A star is any massive gaseous body in outer space just like the Sun. In contrast to a planet, a star generates energy by nuclear fusion and therefore emits light. Stars appear as shining points in the nighttime sky that twinkle because of the effect of the Earth's atmosphere and their distance from us. The Sun is an exception: it is the only star sufficiently close to Earth to appear as a sphere and to provide daylight.

The nearest star to the Earth, apart from the Sun, is Proxima Centauri, which is 39.9 petametres (39.9 Pm = 39.9 trillion kilometres = 4.2 light years = 1.29 pc = 1.29 parsecs) away. So light from Proxima Centauri takes 4.2 years to reach Earth. If you took the French TGV, one of the fastest trains, on a trip to Proxima Centauri using its highest recorded speed (515.3 km/h), it would take you about 8.86 million years to get there!

This distance is typical of galaxy discs. Stars can be much closer to each other in galaxy and globular cluster centres, or much further apart in galactic halos. Between this distance and a few times this distance, there are quite a few other stars. Astronomers estimate that there are at least 70 sextillion (70×1021) stars in the known universe [1]. That is 70 000 000 000 000 000 000 000, or 230 billion times as much as the 300 billion in our own Milky Way.
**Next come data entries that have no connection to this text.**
-- ==== Sys2Proof/Machine/AsmText.lean ====
section
/-! DEFINITION. The text of host programs (R97, R98): one statement a line, read into abstract syntax.
Numbers, separators and register names are as the rules and R21 write them. -/

namespace Sys2Proof.Machine

/-! ## Words and numbers -/

def isSpace (c : Char) : Bool := c == ' '

/-- The text without spaces at its ends. -/
def trimSpaces (cs : List Char) : List Char :=
  ((cs.dropWhile isSpace).reverse.dropWhile isSpace).reverse

/-- The value of a hexadecimal digit, in either case. -/
def hexDigit (c : Char) : Option Nat :=
  let n := c.toNat
  if 0x30 ≤ n ∧ n ≤ 0x39 then some (n - 0x30)
  else if 0x41 ≤ n ∧ n ≤ 0x46 then some (n - 0x41 + 10)
  else if 0x61 ≤ n ∧ n ≤ 0x66 then some (n - 0x61 + 10)
  else none

/-- The digits of a number in a base of at most 16, most significant first. -/
def readDigits (base : Nat) : Nat → List Char → Option Nat
  | acc, [] => some acc
  | acc, c :: cs =>
    match hexDigit c with
    | none => none
    | some d => if d < base then readDigits base (base * acc + d) cs else none

/-- A decimal integer, or a hexadecimal one after 0x, without the bound. -/
def readUnbounded : List Char → Option Nat
  | [] => none
  | ['0', 'x'] => none
  | '0' :: 'x' :: ds => readDigits 16 0 ds
  | ds => readDigits 10 0 ds

/-- An operand: a decimal or `0x` hexadecimal integer below 2^32 (R97). -/
def readNumber (cs : List Char) : Option Nat :=
  match readUnbounded (trimSpaces cs) with
  | none => none
  | some n => if n < 2 ^ 32 then some n else none

/-- The pieces between the separators. -/
def splitAtChar (sep : Char) : List Char → List (List Char)
  | [] => [[]]
  | c :: cs =>
    match splitAtChar sep cs with
    | [] => [[]]
    | p :: ps => if c == sep then [] :: p :: ps else (c :: p) :: ps

/-- The results, if every one of them is there. -/
def allOf {α : Type} : List (Option α) → Option (List α)
  | [] => some []
  | none :: _ => none
  | some x :: xs =>
    match allOf xs with
    | none => none
    | some ys => some (x :: ys)

/-- Operands separated by commas (R97). -/
def readOperands (cs : List Char) : Option (List Nat) :=
  if trimSpaces cs = [] then some [] else allOf ((splitAtChar ',' cs).map readNumber)

/-! ## Names -/

/-- The commands, in the order of R92. -/
def allInstrs : List Instr :=
  [.xor, .rxor, .hist, .relfreq, .bcoef, .score, .ldref, .xscore, .bestxor, .sbxor, .detect, .pad,
    .unpad, .cbcenc, .cbcdec]

/-- The lower-case mnemonic (R97). -/
def mnemonicText : Instr → List Char
  | .xor => ['x', 'o', 'r']
  | .rxor => ['r', 'x', 'o', 'r']
  | .hist => ['h', 'i', 's', 't']
  | .relfreq => ['r', 'e', 'l', 'f', 'r', 'e', 'q']
  | .bcoef => ['b', 'c', 'o', 'e', 'f']
  | .score => ['s', 'c', 'o', 'r', 'e']
  | .ldref => ['l', 'd', 'r', 'e', 'f']
  | .xscore => ['x', 's', 'c', 'o', 'r', 'e']
  | .bestxor => ['b', 'e', 's', 't', 'x', 'o', 'r']
  | .sbxor => ['s', 'b', 'x', 'o', 'r']
  | .detect => ['d', 'e', 't', 'e', 'c', 't']
  | .pad => ['p', 'a', 'd']
  | .unpad => ['u', 'n', 'p', 'a', 'd']
  | .cbcenc => ['c', 'b', 'c', 'e', 'n', 'c']
  | .cbcdec => ['c', 'b', 'c', 'd', 'e', 'c']

/-- The command of a mnemonic. -/
def readMnemonic (w : List Char) : Option Instr := allInstrs.find? (fun i => mnemonicText i == w)

/-- The register names of R21. -/
def readReg (w : List Char) : Option Reg :=
  match w with
  | ['I', 'D'] => some .id
  | ['C', 'F', 'G'] => some .cfg
  | ['C', 'T', 'R', 'L'] => some .ctrl
  | ['S', 'T', 'A', 'T', 'U', 'S'] => some .status
  | ['I', 'N', 'T', 'E', 'N'] => some .inten
  | ['C', 'M', 'D'] => some .cmd
  | ['B', 'L', 'K', 'S', 'Z'] => some .blksz
  | ['A', 'R', 'G', d] =>
    match readDigits 8 0 [d] with
    | none => none
    | some i => some (.arg (Fin.ofNat 8 i))
  | ['R', 'E', 'S', '_', 'L', 'E', 'N'] => some .resLen
  | ['R', 'E', 'S', '_', 'K', 'E', 'Y'] => some .resKey
  | ['R', 'E', 'S', '_', 'I', 'D', 'X'] => some .resIdx
  | ['R', 'E', 'S', '_', 'S', 'C', 'O', 'R', 'E', '_', 'L', 'O'] => some .resScoreLo
  | ['R', 'E', 'S', '_', 'S', 'C', 'O', 'R', 'E', '_', 'H', 'I'] => some .resScoreHi
  | ['R', 'E', 'F', '_', 'V', 'A', 'L', 'I', 'D', '_', 'R', 'E', 'G'] => some .refValid
  | ['B', 'U', 'F', '_', 'S', 'I', 'Z', 'E', '_', 'R', 'E', 'G'] => some .bufSize
  | _ => none

/-! ## Byte lists -/

/-- A byte written as two hexadecimal digits. -/
def readHexByte : List Char → Option Byte
  | [a, b] =>
    match readDigits 16 0 [a, b] with
    | none => none
    | some n => some (BitVec.ofNat 8 n)
  | _ => none

/-- A character of a quoted text: an ASCII character, as its byte. -/
def readTextByte (c : Char) : Option Byte :=
  if c.toNat < 0x80 ∧ c ≠ '"' then some (BitVec.ofNat 8 c.toNat) else none

/-- The bytes after the comma of `bytes a, …` (R98): a quoted text, or bytes separated by spaces. -/
def readBytes (cs : List Char) : Option (List Byte) :=
  match trimSpaces cs with
  | '"' :: rest =>
    match rest.reverse with
    | '"' :: body => allOf (body.reverse.map readTextByte)
    | _ => none
  | ws => allOf (((splitAtChar ' ' ws).filter (fun w => !w.isEmpty)).map readHexByte)

/-- `bytes a, …` (R98). -/
def readBytesStmt (cs : List Char) : Option AsmStmt :=
  match cs.span (fun c => c != ',') with
  | (a, _ :: rest) =>
    match readNumber a, readBytes rest with
    | some n, some bs => some (.bytes n bs)
    | _, _ => none
  | (_, []) => none

/-! ## Statements -/

/-- The pseudo-instructions whose operands are numbers (R98). -/
def readPseudo (w : List Char) (vs : List Nat) : Option AsmStmt :=
  match w, vs with
  | ['w', 'a', 'i', 't'], [] => some .wait
  | ['s', 'e', 't', 'b', 'l', 'k'], [n] => some (.setblk n)
  | ['s', 'e', 't', 's', 'y', 'm'], [m] => some (.setsym m)
  | ['c', 'l', 'r', 'd', 'o', 'n', 'e'], [] => some .clrdone
  | ['s', 'r', 's', 't'], [] => some .srst
  | ['i', 'e', 'n'], [] => some .ien
  | ['i', 'd', 'i', 's'], [] => some .idis
  | ['s', 'b'], [a, v] => some (.sb a v)
  | ['s', 'w'], [a, v] => some (.sw a v)
  | ['f', 'i', 'l', 'l'], [a, n, v] => some (.fill a n v)
  | ['w', 'r', 'e', 'g'], [off, v] => some (.wreg off v)
  | _, _ => none

/-- A statement whose operands are numbers: a command statement (R97) or a pseudo-instruction. -/
def readNumeric (w : List Char) (vs : List Nat) : Option AsmStmt :=
  match readMnemonic w with
  | some i => some (.command i vs)
  | none => readPseudo w vs

/-- One line of a host program (R97, R98); `none` is an assembly error. -/
def readStmt (line : List Char) : Option AsmStmt :=
  match (trimSpaces line).span (fun c => !isSpace c) with
  | (w, rest) =>
    if w = ['b', 'y', 't', 'e', 's'] then readBytesStmt rest
    else if w = ['r', 'd'] then
      match readReg (trimSpaces rest) with
      | some r => some (.rd r)
      | none => none
    else
      match readOperands rest with
      | some vs => readNumeric w vs
      | none => none

/-- A host program: its lines that are not blank, in order. -/
def readProgram (text : List Char) : Option (List AsmStmt) :=
  allOf (((splitAtChar '\n' text).filter (fun l => !(trimSpaces l).isEmpty)).map readStmt)

end Sys2Proof.Machine
end

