section
/-! PROOF. The XorBreaker commands (R151 to R155). Each completes with a plaintext in its output region and
result registers (`Delivers`). BESTXOR and DETECT take an entry of their table and SBXOR a byte, each the
one that `firstMax` selects from the scores in ascending order, so that SBXOR is BESTXOR over the one-byte
keys. -/

namespace Sys2Proof.Machine

/-! ## The index of the winner -/

theorem firstMaxFrom_lt {best j : Nat} (x : F64) (xs : List F64) (h : best < j) :
    firstMaxFrom best x j xs < j + xs.length := by
  induction xs generalizing best x j with
  | nil => exact h
  | cons y ys ih =>
    have hnext : j + (y :: ys).length = j + 1 + ys.length := by rw [List.length_cons]; omega
    rw [firstMaxFrom, hnext]
    split
    · exact ih y (Nat.lt_add_one j)
    · exact ih x (h.trans (Nat.lt_add_one j))

/-- The winner is a candidate, whatever the scores are. -/
theorem firstMax_map_range_lt {n : Nat} (f : Nat → F64) (h : 0 < n) :
    firstMax ((List.range n).map f) < n := by
  obtain ⟨n, rfl⟩ := Nat.exists_eq_add_one.mpr h
  rw [List.range_succ_eq_map, List.map_cons, firstMax]
  exact (firstMaxFrom_lt (f 0) _ Nat.one_pos).trans_eq (by simp [Nat.add_comm 1])

theorem getD_map_range {α : Type} {n j : Nat} (f : Nat → α) (d : α) (h : j < n) :
    ((List.range n).map f).getD j d = f j := by
  simp [List.getD_eq_getElem?_getD, h]

/-! ## The single-byte key search -/

section

variable (c : List Byte) (sym : Bool) (ref : Nat → F64)

theorem sbsearch_key_toNat : (sbsearch c sym ref).key.toNat
    = firstMax ((List.range 256).map fun k => escore (rxorBytes [BitVec.ofNat 8 k] c) sym ref) :=
  Nat.mod_eq_of_lt (firstMax_map_range_lt _ (by decide))

theorem sbsearch_plain : (sbsearch c sym ref).plain = rxorBytes [(sbsearch c sym ref).key] c := rfl

theorem sbsearch_score :
    (sbsearch c sym ref).score = escore (sbsearch c sym ref).plain sym ref := by
  simp only [sbsearch, getD_map_range _ _ (firstMax_map_range_lt _ (by decide : 0 < 256))]

end

/-! ## Descriptor entries as candidates -/

/-- The plaintext of BESTXOR's candidate `j` (R152). -/
def State.entryPlain (s : State) (j : Nat) : List Byte :=
  rxorBytes (s.readRegion (s.descEntry j)) (s.readRegion (s.argRegion 2 3))

/-- The search result of DETECT's line `j` (R154). -/
def State.lineResult (s : State) (j : Nat) : SearchResult :=
  sbsearch (s.readRegion (s.descEntry j)) s.snap.sym s.snapRef

theorem State.candidatePlains_of_fits {s : State} (h : s.descTable.Fits s) :
    s.candidatePlains = (List.range (s.arg 1)).map s.entryPlain := by
  rw [candidatePlains, s.descEntries_of_fits h, List.map_map]
  rfl

theorem State.lineResults_of_fits {s : State} (h : s.descTable.Fits s) :
    s.lineResults = (List.range (s.arg 1)).map s.lineResult := by
  rw [lineResults, s.descEntries_of_fits h, List.map_map]
  rfl

/-- With its table in range, BESTXOR past its checks takes the entry of the best score. -/
theorem bestxorBody_of_best {s : State} {best : Nat} (htable : s.descTable.Fits s)
    (hlt : best < s.arg 1)
    (hbest : best = firstMax ((List.range (s.arg 1)).map fun j =>
      escore (s.entryPlain j) s.snap.sym s.snapRef)) :
    bestxorBody s = ((((s.memWrite (s.arg 4) (s.entryPlain best)).setResIdx best).setResScore
      (escore (s.entryPlain best) s.snap.sym s.snapRef)).setResLen (s.arg 3)).finish := by
  simp only [bestxorBody, State.candidatePlains_of_fits htable, List.map_map, Function.comp_def,
    ← hbest, getD_map_range _ _ hlt]

/-- With its table in range, DETECT past its checks takes the line of the best score. -/
theorem detectBody_of_best {s : State} {best : Nat} {w : SearchResult} (htable : s.descTable.Fits s)
    (hlt : best < s.arg 1)
    (hbest : best = firstMax ((List.range (s.arg 1)).map fun j => (s.lineResult j).score))
    (hw : s.lineResult best = w) :
    detectBody s = (((((s.memWrite (s.arg 2) w.plain).setResIdx best).setResKey w.key).setResScore
      w.score).setResLen w.plain.length).finish := by
  simp only [detectBody, State.lineResults_of_fits htable, List.map_map, Function.comp_def,
    ← hbest, getD_map_range _ _ hlt, hw]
Many stars are between 1 billion and 10 billion years old. Some stars may even be close to 13.7 billion years old, which is the estimated age of the universe. (See Big Bang theory and stellar evolution.) They range in size from the tiny neutron stars (which are actually dead stars) no bigger than a city, to supergiants like the North Star (Polaris) and Betelgeuse, in the Orion constellation, which have a diameter about 1,000 times larger than the Sun —about 1.6 terametres. However, these have a much lower density than the Sun.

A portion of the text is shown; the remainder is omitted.